Neil pushed the last bottle into the recycling container. Swindon. His father almost never asked him to do things, but he had sent Neil a package back in November, saying that his friend’s daughter was also living in the UK, so he and his friend had decided to swap presents through them. It’ll be a way for you to meet someone new, Neil’s father had said. He always wanted to know if Neil was meeting new people, which was sort of funny, because Neil was pretty sure it was a hereditary awkwardness passed on to him through his father that kept him from meeting new people, and that, when he did, kept him from saying the interesting things that would make them want to be his friends.
From the shape of the gift, Neil could tell that it was one of the miniature handcrafted bow-and-arrow sets his father liked to buy from the Ute ladies, who sold them for surprisingly high prices outside the Conoco at Christmastime. The present had sat under Neil’s bed since then, and every time he planned to take the bus to Swindon—which it turned out was a long way from London—something came up or he forgot, and he had to call what’s-her-name (what was her name?) and make up some excuse. Okay, iss okay, she would say. You come next week okay?

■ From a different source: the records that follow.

-- ==== Sys2Proof/Machine/Shift.lean ====
section
/-! DEFINITION. Shift and rotate instructions (43_shift_rotate R180 to R184). -/

namespace Sys2Proof.Machine

/-- The flags of a shift: C the bit shifted out, N and Z of the result (R184). -/
def State.setShiftFlags (s : State) (f : Shifted) : State := (s.setC f.carry).setNZ f.result

/-- A shift of the accumulator, or one read and one write of memory (R184). -/
def shiftOperand (f : Byte → Shifted) (o : ShiftOperand) (s : State) : Res State :=
  match o with
  | .acc => .next ((s.setA (f s.a).result).setShiftFlags (f s.a))
  | .mem m => (modifyMem m f Shifted.result s).andThen fun r => .next (r.2.setShiftFlags r.1)

/-- ASL (R180). -/
def execAsl (o : ShiftOperand) (s : State) : Res State := shiftOperand shiftLeft o s
/-- LSR (R181). -/
def execLsr (o : ShiftOperand) (s : State) : Res State := shiftOperand shiftRight o s
/-- ROL through carry (R182). -/
def execRol (o : ShiftOperand) (s : State) : Res State := shiftOperand (rotateLeft s.p.c) o s
/-- ROR through carry (R183). -/
def execRor (o : ShiftOperand) (s : State) : Res State := shiftOperand (rotateRight s.p.c) o s

end Sys2Proof.Machine
end

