-- ==== Sys2Proof/Machine/Dispatch.lean ====
section
/-! DEFINITION. One arm per constructor of Instr: a direct call of its meaning. -/

namespace Sys2Proof.Machine

/-- What an instruction does, from the state in which the pc is past the whole instruction (00_scope R10). -/
def exec (i : Instr) (s : State) : Host.Outcome State Fault Refusal :=
  match i with
  | .lda o => Sys2Proof.Machine.execLda o s
  | .ldx o => Sys2Proof.Machine.execLdx o s
  | .ldy o => Sys2Proof.Machine.execLdy o s
  | .sta m => Sys2Proof.Machine.execSta m s
  | .stx m => Sys2Proof.Machine.execStx m s
  | .sty m => Sys2Proof.Machine.execSty m s
  | .tax => Sys2Proof.Machine.execTax s
  | .tay => Sys2Proof.Machine.execTay s
  | .txa => Sys2Proof.Machine.execTxa s
  | .tya => Sys2Proof.Machine.execTya s
  | .tsx => Sys2Proof.Machine.execTsx s
  | .txs => Sys2Proof.Machine.execTxs s
  | .pha => Sys2Proof.Machine.execPha s
  | .php => Sys2Proof.Machine.execPhp s
  | .pla => Sys2Proof.Machine.execPla s
  | .plp => Sys2Proof.Machine.execPlp s
  | .adc o => Sys2Proof.Machine.execAdc o s
  | .sbc o => Sys2Proof.Machine.execSbc o s
  | .and o => Sys2Proof.Machine.execAnd o s
  | .ora o => Sys2Proof.Machine.execOra o s
  | .eor o => Sys2Proof.Machine.execEor o s
  | .bit m => Sys2Proof.Machine.execBit m s
  | .cmp o => Sys2Proof.Machine.execCmp o s
  | .cpx o => Sys2Proof.Machine.execCpx o s
  | .cpy o => Sys2Proof.Machine.execCpy o s
  | .inc m => Sys2Proof.Machine.execInc m s
  | .dec m => Sys2Proof.Machine.execDec m s
  | .inx => Sys2Proof.Machine.execInx s
  | .iny => Sys2Proof.Machine.execIny s
  | .dex => Sys2Proof.Machine.execDex s
  | .dey => Sys2Proof.Machine.execDey s
  | .asl o => Sys2Proof.Machine.execAsl o s
  | .lsr o => Sys2Proof.Machine.execLsr o s
  | .rol o => Sys2Proof.Machine.execRol o s
  | .ror o => Sys2Proof.Machine.execRor o s
  | .jmp t => Sys2Proof.Machine.execJmp t s
  | .jsr w => Sys2Proof.Machine.execJsr w s
  | .rts => Sys2Proof.Machine.execRts s
  | .rti => Sys2Proof.Machine.execRti s
  | .brk => Sys2Proof.Machine.execBrk s
  | .bcc d => Sys2Proof.Machine.execBcc d s
  | .bcs d => Sys2Proof.Machine.execBcs d s
  | .beq d => Sys2Proof.Machine.execBeq d s
  | .bne d => Sys2Proof.Machine.execBne d s
  | .bmi d => Sys2Proof.Machine.execBmi d s
  | .bpl d => Sys2Proof.Machine.execBpl d s
  | .bvc d => Sys2Proof.Machine.execBvc d s
  | .bvs d => Sys2Proof.Machine.execBvs d s
  | .clc => Sys2Proof.Machine.execClc s
  | .sec => Sys2Proof.Machine.execSec s
  | .cli => Sys2Proof.Machine.execCli s
  | .sei => Sys2Proof.Machine.execSei s
  | .cld => Sys2Proof.Machine.execCld s
  | .sed => Sys2Proof.Machine.execSed s
  | .clv => Sys2Proof.Machine.execClv s
  | .nop => Sys2Proof.Machine.execNop s
  | .nopU op o => Sys2Proof.Machine.execNopU op o s
  | .lax m => Sys2Proof.Machine.execLax m s
  | .sax m => Sys2Proof.Machine.execSax m s
  | .sbcU v => Sys2Proof.Machine.execSbcU v s
  | .dcp m => Sys2Proof.Machine.execDcp m s
  | .isb m => Sys2Proof.Machine.execIsb m s
  | .slo m => Sys2Proof.Machine.execSlo m s
  | .rla m => Sys2Proof.Machine.execRla m s
  | .sre m => Sys2Proof.Machine.execSre m s
  | .rra m => Sys2Proof.Machine.execRra m s
  | .illegal op => Sys2Proof.Machine.execIllegal op s

end Sys2Proof.Machine
end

/> One of the bottles hadn’t been entirely empty, and Neil’s hands were sticky with wine. He wiped them on his jeans. It would be nice not to have his father’s package under his bed anymore, reminding Neil of home every time he looked for his sneakers. It was wrapped in the same Santa Claus paper Nan and Pop had always used. Nan used to tuck a dollar bill, new from the bank, into the paper as an incentive not to tear it, and each Christmas Neil and his cousins dissected their gifts, slicing Scotch tape with their thumbnails and sliding out whatever was inside. Nan would scoop up the paper and smooth the creases out of Santa’s beard to use again next year—it became a family joke, since obviously she could have just saved those dollar bills and bought more wrapping paper. Neil had put his father’s present under his bed in the first place because it was depressing. When he turned the package over he could see that one edge of the Santa Claus paper was cut in a sawtooth pattern and there was a bit of yellowed tape where it had been attached to the cardboard cylinder, showing that his father had finally used up the last of the roll. Nan had died when Neil was about to start high school and now Pop was gone too, but somehow Neil hadn’t imagined that even the Santa Claus wrapping paper would come to an end.
The clock was just striking ten. If he hurried, he could probably make the bus. After he’d delivered the Christmas present he would call his father and tell him that Professor Piot had picked Neil to be one of his research assistants for the summer. Neil had found out two weeks earlier and it was a big deal—Professor Piot was practically famous. Plus he got to go to Paris for the summer. Neil had almost called his father with the news a couple of times already, but didn’t. Neither of them was very good on the phone, and the last time they’d talked, back in January, they’d had what was almost an argument and Neil had said some unnecessary things. He knew he should have called his father back and apologized, even if it wasn’t really his fault. But with the present still under his bed he’d put it off, knowing his dad was sure to ask whether he’d made it out to Swindon.